Since my outburst Donna was saying "what is it? Alanis, what's wrong? Are you okay?" Still shaking like a paintmixer, I found the light switch and turned it on. I slowly turned around, not wanting to tell Donna what had just dawned on me. Her 29-year-old adult, responsible friend had just screamed bloody murder and scared the bejeezus out of her for no good reason. It was all just a scawy dweam!
As I explained the dream to Donna I realized what must have happened. I had fallen asleep on my stomach with my arm underneath me and my hand touching my face. The full weight of my body naturally made my arm and hand fall asleep and my delightful subconscious whipped up a lovely little tale to try and get me to roll over. It's all kind of funny, really. It would have been one thing if I had been at home, alone in my apartment I could have gotten over it sooner, but nooooo, I had to go and have the night terrors in front of everybody in the world like a fool. Man, did I feel stupid.
Except, hey, the walls are paper thin here. How come Gary and Cara haven't even moved? Hmph! Some friends they are! They're going to be the last people I help when the real disembodied hand comes for us all!
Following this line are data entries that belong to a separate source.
-- ==== Sys2Proof/Machine/EngineInstr.lean ====
section
/-! DEFINITION. Issue of the engine instructions (R249 to R251, R254 to R265, Tables 9-2 to 9-5), and the start and finish of
tasks. -/

namespace Sys2Proof.Machine

/-! ### Requirements on operands (Table 9-3) -/

/-- A pond region of the team. -/
def pondDesc (n : Nat) (d : BitVec 128) : Bool := descOk n d && !dKind d
/-- The formats that pair (R254), with the accumulator's. -/
def mmaFmts (a b c : Fmt) : Bool :=
  match a, b with
  | .e4m3, .e4m3 => decide (c = .f32)
  | .e4m3, .e5m2 => decide (c = .f32)
  | .e5m2, .e4m3 => decide (c = .f32)
  | .e5m2, .e5m2 => decide (c = .f32)
  | .bf16, .bf16 => decide (c = .f32)
  | .f16, .f16 => decide (c = .f32)
  | .i8, .i8 => decide (c = .i32)
  | .i4, .i4 => decide (c = .i32)
  | _, _ => false
/-- An accumulator region: at most 32 by 32, or 16 in a split array, in the issuing core's pond (R132, R254). -/
def accDesc (s : State) (t : Team) (c : BitVec 128) : Bool :=
  let core := s.cur.rd.core
  let lim := halfRows (s.core core)
  pondDesc t.tiles.length c && (decide (dFmt c = .f32) || decide (dFmt c = .i32)) && decide (dRows c ≤ lim) &&
  decide (dCols c ≤ lim) && (tileSet c).all (fun i => decide (t.tiles.getD i 0 / 64 = core))
/-- MMA, and MMAG (`gather`) whose A may have any number of rows. -/
def mmaOk (s : State) (t : Team) (a b c : BitVec 128) (gather : Bool) : Bool :=
  let n := t.tiles.length
  pondDesc n a && pondDesc n b && accDesc s t c && mmaFmts (dFmt a) (dFmt b) (dFmt c) &&
  decide (dRows b = dCols c) && decide (dCols b = dCols a) && decide (dCols a % blkOf (dFmt a) = 0) &&
  (if gather then decide (dRows c ≤ s.cur.rd.width) else decide (dRows a = dRows c)) && !overlap c a && !overlap c b
def copyOk (n : Nat) (a c : BitVec 128) : Bool :=
  descOk n a && descOk n c && decide (dRows a = dRows c) && decide (dCols a = dCols c) && decide (dFmt a = dFmt c) &&
  !(dKind a && dKind c) && (!overlap a c || sameRegion a c)
def scaleOk (n form : Nat) (a b c : BitVec 128) : Bool :=
  pondDesc n a && pondDesc n c && decide (dFmt a = .f32) && decide (dFmt c = .f32) && decide (dRows a = dRows c) &&
  decide (dCols a = dCols c) && (!overlap a c || sameRegion a c) &&
  (decide (form ≤ 1) ||
    (descOk n b && decide (dFmt b = .f32) && decide (dRows b = 1) &&
     decide (dCols b = if form = 2 then dRows c else dCols c) && !overlap b c))
def convOk (n : Nat) (a c : BitVec 128) (sat : Bool) : Bool :=
  pondDesc n a && pondDesc n c && decide (dRows a = dRows c) && decide (dCols a = dCols c) && cvtOk (dFmt a) (dFmt c) sat &&
  (!overlap a c || sameRegion a c)

/-! ### Issue of a task (R249, R250) -/

/-- Tile accesses of the team that were issued earlier are performed, and so is the issuing group's path, which the task follows
(R133, R145). -/
def tileDrain (s : State) : State :=
  let g := s.cur.rd
  let isPond := fun (k : Nat) => match pmem (32 * k) with | .pond _ => true | _ => false
  (s.teamGroups g.launch g.team).foldl (fun s h =>
    if h = s.cur.h then drainGroup s h
    else forceBefore s h s.ids ((groupOps s h).flatMap (fun o => o.2.2.filter isPond))) s

/-- Another group of the team is still to make a tile access that it issued before: lanes of an LDT on one of some tiles whose requests have
not been accepted, in its replay queue too, or the rest of an STT. A task that names the tile waits for it, so that the access lies before
the task whole (R133, R134). What waits for a tile that is ENGINE comes after the tasks that name it, and the supervisor's own task does not
wait for what its trap captured (DESIGN CHOICE, log entry 7). -/
def tileMidway (s : State) (tiles : List Nat) : Bool :=
  let g := s.cur.rd
  let thread := tiles.filter (fun k => !engineTile s g.launch g.team k)
  (s.teamGroups g.launch g.team).any (fun h =>
    let o := s.grp h
    decide (h ≠ s.cur.h) &&
    ((o.outst ++ o.replay.filter (fun e => e.valid && !e.held)).any (fun e => (openTiles e).any (fun k => thread.contains k)) ||
     (match o.rejected with
      | some r => (match r.entry.instr with | .stt .. => decide (r.done ≠ 0) | _ => false)
      | none => false)))

/-- What a task takes besides its operation: its sets (Table 9-2), whether it works on the bank, and its batch. -/
structure TaskShape where
  op : TaskOp
  rset : List Nat
  wset : List Nat
  onBank : Bool
  batch : Option Word

/-- The task of an issue. -/
def mkTask (s : State) (x : TaskShape) (half : Nat) (rename : Bool) : Task :=
  let g := s.cur.rd
  { id := s.ids, core := g.core, half := half, launch := g.launch, team := g.team, h := s.cur.h, gid := g.gid, pc := s.cur.pc,
    op := x.op, ebud := g.sp.ebud, lflags := g.sp.lflags, interval := s.curG.ctl.interval, tag := g.sp.tag, batch := x.batch,
    rset := x.rset, wset := x.wset, rename := rename, onBank := x.onBank, out := none }

/-- A task issues: illegal operands trap, a full table or want of a rename slot stalls the group, and otherwise the task enters
the table (R246, R249, R135). -/
def issueTask (s : State) (ok : Team → Bool) (x : TaskShape) : State :=
  match s.curTeam with
  | none => illegal s
  | some t =>
    if !ok t then illegal s
    else
      let g := s.cur.rd
      let c := s.core g.core
      let half := halfOf c (s.funcOf g.launch)
      let rename := s.work.tasks.any (fun e =>
        decide (e.launch = g.launch) && decide (e.team = g.team) && x.wset.any (fun k => e.rset.contains k))
      let used := entriesUsed s g.core half
      let slots := (s.work.tasks.filter (fun e => decide (e.core = g.core) && e.rename)).length
      if halfEntries c ≤ used then stall s 7
      else if rename ∧ 16 ≤ slots then stall s 8
      else if tileMidway s (x.rset ++ x.wset) then stall s 0
      else
        let s := tileDrain s
        { (setTasks s (fun l => l ++ [mkTask s x half rename])) with ids := s.ids + 1 }

/-- The resident bank of the issuing core, or half. -/
def curBank (s : State) : Option ResBank :=
  let g := s.cur.rd
  let c := s.core g.core
  Tb.get? c.banks (halfOf c (s.funcOf g.launch))
/-- The bank that accepts a task on descriptor c: the team's own, not ended, of the same descriptor (R257). -/
def residentFor (s : State) (c : BitVec 128) : Bool :=
  match curBank s with
  | some b =>
    decide (b.launch = s.cur.rd.launch) && decide (b.team = s.cur.rd.team) && !b.ended && decide (b.desc = c)
  | none => false

def desc (s : State) (d : BitVec 4) : BitVec 128 := s.cur.rd.d d.toNat
/-- In supervisor mode AUTO computes FULL (R318). -/
def taskCls (s : State) (k : Cls) : Cls := if s.cur.rd.sp.sv ∧ k = .auto then .exact else k

/-- MMA and MMAG (R254 to R257). -/
def mmaBody (a b e : BitVec 4) (idx : Option Reg) (k : Cls) (z : Bool) (s : State) : State :=
  let da := desc s a
  let db := desc s b
  let dc := desc s e
  let res := residentFor s dc
  let ix := idx.map (fun v => (lanesOf s.cur.mask).map (fun l => (l, s.rv v l)))
  issueTask s (fun t => mmaOk s t da db dc idx.isSome)
    { op := .mma da db dc (taskCls s k) z ix s.cur.mask,
      rset := tileSet da ++ tileSet db ++ (if z || res then [] else tileSet dc),
      wset := if res then [] else tileSet dc, onBank := res, batch := none }
def execMma (a b e : BitVec 4) (k : Cls) (z : Bool) (s : State) : Res :=
  issue (.mma a b e k z) s (mmaBody a b e none k z)
def execMmag (a b e : BitVec 4) (v : Reg) (k : Cls) (z : Bool) (s : State) : Res :=
  issue (.mmag a b e v k z) s (mmaBody a b e (some v) k z)

/-- TCOPY (R259, R260) joins the open batch (R136). -/
def execTcopy (a e : BitVec 4) (m : CopyMode) (s : State) : Res :=
  issue (.tcopy a e m) s (fun s =>
    let da := desc s a
    let dc := desc s e
    issueTask s (fun t => copyOk t.tiles.length da dc)
      { op := .tcopy da dc m, rset := tileSet da, wset := tileSet dc, onBank := false,
        batch := some (s.curG.ctl.closed + 1) })
/-- TFILL (R261). -/
def execTfill (e : BitVec 4) (v : Reg) (s : State) : Res :=
  issue (.tfill e v) s (fun s =>
    let dc := desc s e
    issueTask s (fun t => pondDesc t.tiles.length dc)
      { op := .tfill dc (s.cur.rd.s s.pk v.toNat), rset := [], wset := tileSet dc, onBank := false, batch := none })

/-- TSCALE (R262). -/
def scaleBody (form : Nat) (a b e : BitVec 4) (v : Option Reg) (k : Cls) (s : State) : State :=
  let da := desc s a
  let db := desc s b
  let dc := desc s e
  let x := match v with | some v => s.cur.rd.s s.pk v.toNat | none => SCell.zero
  issueTask s (fun t => scaleOk t.tiles.length form da db dc)
    { op := .tscale form da db dc (taskCls s k) x,
      rset := tileSet da ++ (if form ≤ 1 then [] else tileSet db) ++ (if form = 0 then [] else tileSet dc),
      wset := tileSet dc, onBank := false, batch := none }
def execTscaleExp (a e : BitVec 4) (v : Reg) (s : State) : Res :=
  issue (.tscaleExp a e v) s (scaleBody 0 a 0 e (some v) .exact)
def execTscaleAcc (a e : BitVec 4) (v : Reg) (k : Cls) (s : State) : Res :=
  issue (.tscaleAcc a e v k) s (scaleBody 1 a 0 e (some v) k)
def execTscaleAccr (a b e : BitVec 4) (k : Cls) (s : State) : Res :=
  issue (.tscaleAccr a b e k) s (scaleBody 2 a b e none k)
def execTscaleAccc (a b e : BitVec 4) (k : Cls) (s : State) : Res :=
  issue (.tscaleAccc a b e k) s (scaleBody 3 a b e none k)
/-- TCONV (R263). -/
def execTconv (a e : BitVec 4) (r : Rnd) (sat : Bool) (s : State) : Res :=
  issue (.tconv a e r sat) s (fun s =>
    let da := desc s a
    let dc := desc s e
    issueTask s (fun t => convOk t.tiles.length da dc sat)
      { op := .tconv da dc r sat, rset := tileSet da, wset := tileSet dc, onBank := false, batch := none })

/-- TGIVE (R257, R258): the bank is taken at issue; a team that holds it may not take it again. While the team's own TTAKE, which ends the
residency, has not finished, its next TGIVE waits (DESIGN CHOICE, log entry 28). -/
def execTgive (e : BitVec 4) (s : State) : Res :=
  issue (.tgive e) s (fun s =>
    let dc := desc s e
    let g := s.cur.rd
    let x : TaskShape := { op := .tgive dc, rset := tileSet dc, wset := tileSet dc, onBank := true, batch := none }
    match curBank s with
    | some b =>
      if decide (b.launch = g.launch) && decide (b.team = g.team) && !b.ended then illegal s
      else if (match s.curTeam with | some t => accDesc s t dc | none => false) then stall s 9
      else illegal s
    | none =>
      let t := issueTask s (fun t => accDesc s t dc) x
      if t.cur.trapped || t.cur.stalled then t
      else
        t.modCore g.core (fun c =>
          { c with banks := Tb.put c.banks (halfOf c (s.funcOf g.launch)) ⟨g.launch, g.team, s.ids, dc, [], false⟩ }))
/-- TTAKE (R257, R258). -/
def execTtake (e : BitVec 4) (s : State) : Res :=
  issue (.ttake e) s (fun s =>
    let dc := desc s e
    let g := s.cur.rd
    let t := issueTask s (fun t => accDesc s t dc && residentFor s dc)
      { op := .ttake dc, rset := [], wset := tileSet dc, onBank := true, batch := none }
    if t.cur.trapped || t.cur.stalled then t
    else setBank t g.core (halfOf (s.core g.core) (s.funcOf g.launch)) (fun b => { b with ended := true }))

/-! ### Descriptor instructions (R264) -/

def execTdesc (e : BitVec 4) (v : Reg) (s : State) : Res :=
  issue (.tdesc e v) s (fun s =>
    let d := BitVec.ofNat 128 ((s.os v).v + 2 ^ 64 * (s.osN (v.toNat + 1)).v)
    if d.getLsbD 57 then illegal s else s.upG (fun g => g.setD e.toNat d))

/-- Low bit and width of a field (Table 9-5); .adv replaces ADDR. -/
def tfieldAt : TField → Nat × Nat
  | .addr => (0, 57) | .rows => (113, 11) | .cols => (102, 11) | .vrows => (91, 11) | .vcols => (80, 11)
  | .stride => (58, 22) | .fmt => (124, 3) | .kind => (127, 1) | .adv => (0, 57)
/-- A descriptor with one field replaced. -/
def setField (d : BitVec 128) (lo w x : Nat) : BitVec 128 :=
  let n := d.toNat
  BitVec.ofNat 128 (n % 2 ^ lo + 2 ^ lo * (x % 2 ^ w) + 2 ^ (lo + w) * (n / 2 ^ (lo + w)))
def execTsetd (e : BitVec 4) (v : Reg) (f : TField) (s : State) : Res :=
  issue (.tsetd e v f) s (fun s =>
    let x := (s.os v).v
    let d := desc s e
    let at' := tfieldAt f
    if f = .adv then s.upG (fun g => g.setD e.toNat (setField d 0 57 (dAddr d + x)))
    else if 2 ^ at'.2 ≤ x then illegal s
    else s.upG (fun g => g.setD e.toNat (setField d at'.1 at'.2 x)))

/-! ### Tasks start and finish -/

/-- TASK_START: a task that waits for none starts (R251). -/
def execTaskStart (id : Nat) (s : State) : Res := .next (startTask s id)
/-- TASK_FINISH (R80, R133, R253). -/
def execTaskFinish (id : Nat) (s : State) : Res := .next (finishTask s id)

end Sys2Proof.Machine
end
Anyway, Donna and I had a good laugh about it, me feeling like a moron, her trying to make me feel better by telling me a story about a friend's brother who had had eye surgery once, so he had to have patches over both his eyes. His hands feel asleep on top of him and he shouted out "who's there!? Who is it?!" until his sister had to come in the room and say, "it's you, dumbass." I did feel a little better after that.
Still, knowing intellectually what must have happened did not make me feel any easier when I had to get back into the bed. After double-checking to make sure there was indeed no severed hand in the bed, I was wide awake for hours thinking about how powerful the mind is and how it can make you believe anything, even something as stupid as a hand that, having come apart from the rest of the body, still has the power of independent movement and an insatiable desire to kill people. I mean, is that what my hands are always thinking? "Oh, man, once I lose this load of a human being and I'm on my own, I am so going on a killing spree! Muwahahahaha!" That in itself is disturbing.
After falling asleep on the couch, the next day all of my friends made proper fun of me and my rugburned knees (yeah, yeah, I know all the jokes). I answered it all with as much jocularity as I could, and we all got a lot of fun out of it. In time, my wounds healed and I could actually fall asleep on my stomach again. Reason had returned to her throne and all was right with the world. For a little while, anyway.